Data in this exercise.
Start of Block

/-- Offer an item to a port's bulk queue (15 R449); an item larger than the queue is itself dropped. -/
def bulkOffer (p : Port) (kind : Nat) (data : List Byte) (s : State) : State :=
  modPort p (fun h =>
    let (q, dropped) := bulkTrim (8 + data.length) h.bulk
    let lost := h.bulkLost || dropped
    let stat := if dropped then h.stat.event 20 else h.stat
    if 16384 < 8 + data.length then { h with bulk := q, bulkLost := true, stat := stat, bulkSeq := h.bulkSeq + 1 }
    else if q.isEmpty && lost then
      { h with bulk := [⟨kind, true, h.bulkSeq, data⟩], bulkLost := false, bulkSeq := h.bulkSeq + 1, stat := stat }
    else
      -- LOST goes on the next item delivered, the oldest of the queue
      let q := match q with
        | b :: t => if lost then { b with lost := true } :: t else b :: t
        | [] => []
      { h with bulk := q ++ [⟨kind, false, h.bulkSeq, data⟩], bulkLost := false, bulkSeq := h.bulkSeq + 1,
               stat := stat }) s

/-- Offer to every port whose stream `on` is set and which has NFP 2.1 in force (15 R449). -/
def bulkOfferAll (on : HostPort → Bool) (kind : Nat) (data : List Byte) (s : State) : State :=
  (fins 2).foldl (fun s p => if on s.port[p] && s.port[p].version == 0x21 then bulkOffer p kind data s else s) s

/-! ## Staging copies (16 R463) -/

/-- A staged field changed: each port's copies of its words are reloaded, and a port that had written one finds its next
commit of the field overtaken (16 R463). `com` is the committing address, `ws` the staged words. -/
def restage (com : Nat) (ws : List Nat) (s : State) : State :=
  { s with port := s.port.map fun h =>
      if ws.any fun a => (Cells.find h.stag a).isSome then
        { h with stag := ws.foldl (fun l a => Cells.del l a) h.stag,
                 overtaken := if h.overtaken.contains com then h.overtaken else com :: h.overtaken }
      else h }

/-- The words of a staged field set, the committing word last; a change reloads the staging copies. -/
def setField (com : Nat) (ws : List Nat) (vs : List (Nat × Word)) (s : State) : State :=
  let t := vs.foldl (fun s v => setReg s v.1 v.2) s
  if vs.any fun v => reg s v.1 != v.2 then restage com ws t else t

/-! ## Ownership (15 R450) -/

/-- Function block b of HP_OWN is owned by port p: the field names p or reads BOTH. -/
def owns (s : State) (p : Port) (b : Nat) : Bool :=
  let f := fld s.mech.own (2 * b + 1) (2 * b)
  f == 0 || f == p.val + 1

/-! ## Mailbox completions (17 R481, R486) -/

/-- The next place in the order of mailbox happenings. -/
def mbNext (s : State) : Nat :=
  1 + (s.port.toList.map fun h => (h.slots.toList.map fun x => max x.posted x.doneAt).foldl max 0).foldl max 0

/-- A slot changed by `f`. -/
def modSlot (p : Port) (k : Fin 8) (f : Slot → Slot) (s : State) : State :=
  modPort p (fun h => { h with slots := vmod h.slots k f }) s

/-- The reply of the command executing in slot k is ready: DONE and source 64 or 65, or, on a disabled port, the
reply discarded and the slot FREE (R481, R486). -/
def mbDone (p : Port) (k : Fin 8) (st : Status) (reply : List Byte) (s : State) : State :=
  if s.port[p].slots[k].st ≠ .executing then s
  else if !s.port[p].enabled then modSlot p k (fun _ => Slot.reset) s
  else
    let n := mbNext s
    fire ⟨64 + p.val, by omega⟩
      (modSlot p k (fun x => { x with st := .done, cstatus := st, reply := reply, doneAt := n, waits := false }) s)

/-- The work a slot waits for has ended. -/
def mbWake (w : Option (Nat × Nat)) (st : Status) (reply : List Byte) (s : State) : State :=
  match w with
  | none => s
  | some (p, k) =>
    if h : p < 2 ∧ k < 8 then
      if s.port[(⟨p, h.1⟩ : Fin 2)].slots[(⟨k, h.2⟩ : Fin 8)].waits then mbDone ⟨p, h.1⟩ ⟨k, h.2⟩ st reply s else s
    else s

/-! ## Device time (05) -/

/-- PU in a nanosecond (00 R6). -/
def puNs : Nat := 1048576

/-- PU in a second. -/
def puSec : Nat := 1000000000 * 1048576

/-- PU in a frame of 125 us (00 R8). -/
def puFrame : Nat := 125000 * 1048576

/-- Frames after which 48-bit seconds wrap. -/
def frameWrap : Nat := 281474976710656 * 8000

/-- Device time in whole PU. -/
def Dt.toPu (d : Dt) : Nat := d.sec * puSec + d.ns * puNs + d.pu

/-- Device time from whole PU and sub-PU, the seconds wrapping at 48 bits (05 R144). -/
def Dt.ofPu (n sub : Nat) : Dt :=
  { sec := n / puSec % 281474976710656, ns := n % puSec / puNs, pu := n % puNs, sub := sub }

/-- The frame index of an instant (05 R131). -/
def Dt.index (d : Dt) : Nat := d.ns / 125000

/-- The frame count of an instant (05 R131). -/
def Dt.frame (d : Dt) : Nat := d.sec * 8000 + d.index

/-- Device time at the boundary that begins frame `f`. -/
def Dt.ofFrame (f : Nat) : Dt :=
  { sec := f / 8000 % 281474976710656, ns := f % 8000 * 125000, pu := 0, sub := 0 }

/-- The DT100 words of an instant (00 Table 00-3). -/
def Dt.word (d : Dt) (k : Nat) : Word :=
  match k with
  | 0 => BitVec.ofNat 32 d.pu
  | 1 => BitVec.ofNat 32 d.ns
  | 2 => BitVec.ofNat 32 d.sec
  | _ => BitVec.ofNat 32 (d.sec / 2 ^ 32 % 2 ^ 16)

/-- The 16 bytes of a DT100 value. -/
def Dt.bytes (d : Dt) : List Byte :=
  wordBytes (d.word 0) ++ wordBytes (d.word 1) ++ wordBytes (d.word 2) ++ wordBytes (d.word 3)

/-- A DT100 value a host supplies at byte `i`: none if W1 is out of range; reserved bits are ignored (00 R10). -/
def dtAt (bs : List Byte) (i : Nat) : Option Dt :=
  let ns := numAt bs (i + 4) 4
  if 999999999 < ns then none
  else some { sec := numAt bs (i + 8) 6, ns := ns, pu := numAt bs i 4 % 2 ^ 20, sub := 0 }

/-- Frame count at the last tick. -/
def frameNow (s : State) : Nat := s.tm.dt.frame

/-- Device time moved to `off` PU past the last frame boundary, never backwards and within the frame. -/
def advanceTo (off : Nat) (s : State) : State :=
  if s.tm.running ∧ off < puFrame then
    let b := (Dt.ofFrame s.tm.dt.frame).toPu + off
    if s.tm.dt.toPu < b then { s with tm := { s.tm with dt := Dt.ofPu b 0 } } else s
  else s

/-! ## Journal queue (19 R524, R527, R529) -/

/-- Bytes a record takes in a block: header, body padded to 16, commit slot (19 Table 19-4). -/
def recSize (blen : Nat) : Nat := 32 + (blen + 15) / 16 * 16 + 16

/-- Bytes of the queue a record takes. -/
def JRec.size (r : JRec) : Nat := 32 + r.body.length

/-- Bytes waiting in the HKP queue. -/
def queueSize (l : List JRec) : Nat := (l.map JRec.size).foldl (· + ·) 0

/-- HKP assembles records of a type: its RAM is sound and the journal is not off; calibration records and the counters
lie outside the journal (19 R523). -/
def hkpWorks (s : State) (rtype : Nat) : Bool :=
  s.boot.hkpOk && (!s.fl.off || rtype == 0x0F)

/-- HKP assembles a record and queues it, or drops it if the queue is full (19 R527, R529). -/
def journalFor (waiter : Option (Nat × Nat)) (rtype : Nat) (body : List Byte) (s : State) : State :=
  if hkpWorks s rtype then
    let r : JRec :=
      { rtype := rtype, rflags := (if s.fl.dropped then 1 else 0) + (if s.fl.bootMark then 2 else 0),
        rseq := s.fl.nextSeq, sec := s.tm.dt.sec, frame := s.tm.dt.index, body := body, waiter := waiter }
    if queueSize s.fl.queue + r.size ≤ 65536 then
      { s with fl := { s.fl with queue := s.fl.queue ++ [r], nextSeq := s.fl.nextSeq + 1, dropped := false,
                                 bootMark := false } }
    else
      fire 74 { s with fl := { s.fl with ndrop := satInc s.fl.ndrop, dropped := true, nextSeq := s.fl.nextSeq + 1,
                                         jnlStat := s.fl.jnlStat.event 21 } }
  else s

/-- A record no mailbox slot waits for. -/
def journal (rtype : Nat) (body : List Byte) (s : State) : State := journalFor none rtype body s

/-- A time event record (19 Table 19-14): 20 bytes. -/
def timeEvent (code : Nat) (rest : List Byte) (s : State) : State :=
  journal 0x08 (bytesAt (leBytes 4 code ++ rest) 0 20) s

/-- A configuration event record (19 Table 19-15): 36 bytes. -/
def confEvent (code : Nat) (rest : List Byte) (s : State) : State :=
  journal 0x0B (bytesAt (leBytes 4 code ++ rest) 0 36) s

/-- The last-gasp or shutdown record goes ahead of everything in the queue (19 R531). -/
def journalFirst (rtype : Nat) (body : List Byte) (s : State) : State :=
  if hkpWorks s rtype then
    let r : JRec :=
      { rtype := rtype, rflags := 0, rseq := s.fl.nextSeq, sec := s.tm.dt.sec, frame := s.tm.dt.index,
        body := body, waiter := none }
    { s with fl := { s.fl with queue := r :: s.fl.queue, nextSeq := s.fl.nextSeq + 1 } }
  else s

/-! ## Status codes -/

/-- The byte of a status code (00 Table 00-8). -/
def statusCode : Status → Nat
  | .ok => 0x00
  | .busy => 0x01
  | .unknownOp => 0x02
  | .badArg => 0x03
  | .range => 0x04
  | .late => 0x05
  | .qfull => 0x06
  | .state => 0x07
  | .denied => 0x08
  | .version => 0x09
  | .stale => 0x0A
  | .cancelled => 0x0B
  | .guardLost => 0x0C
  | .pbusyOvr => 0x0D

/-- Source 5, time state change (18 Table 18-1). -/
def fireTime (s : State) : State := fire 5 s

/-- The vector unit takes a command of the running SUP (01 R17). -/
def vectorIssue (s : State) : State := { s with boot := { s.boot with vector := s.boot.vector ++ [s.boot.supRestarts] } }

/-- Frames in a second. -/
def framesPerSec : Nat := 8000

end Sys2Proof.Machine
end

End of Block

To do. Which lines above run from the one containing "if 16384 < 8" down to the one containing "let q := match q with"? Repeat exactly those, both ends included, and nothing else.

Response below.
    if 16384 < 8 + data.length then { h with bulk := q, bulkLost := true, stat := stat, bulkSeq := h.bulkSeq + 1 }
    else if q.isEmpty && lost then
      { h with bulk := [⟨kind, true, h.bulkSeq, data⟩], bulkLost := false, bulkSeq := h.bulkSeq + 1, stat := stat }
    else
      -- LOST goes on the next item delivered, the oldest of the queue
      let q := match q with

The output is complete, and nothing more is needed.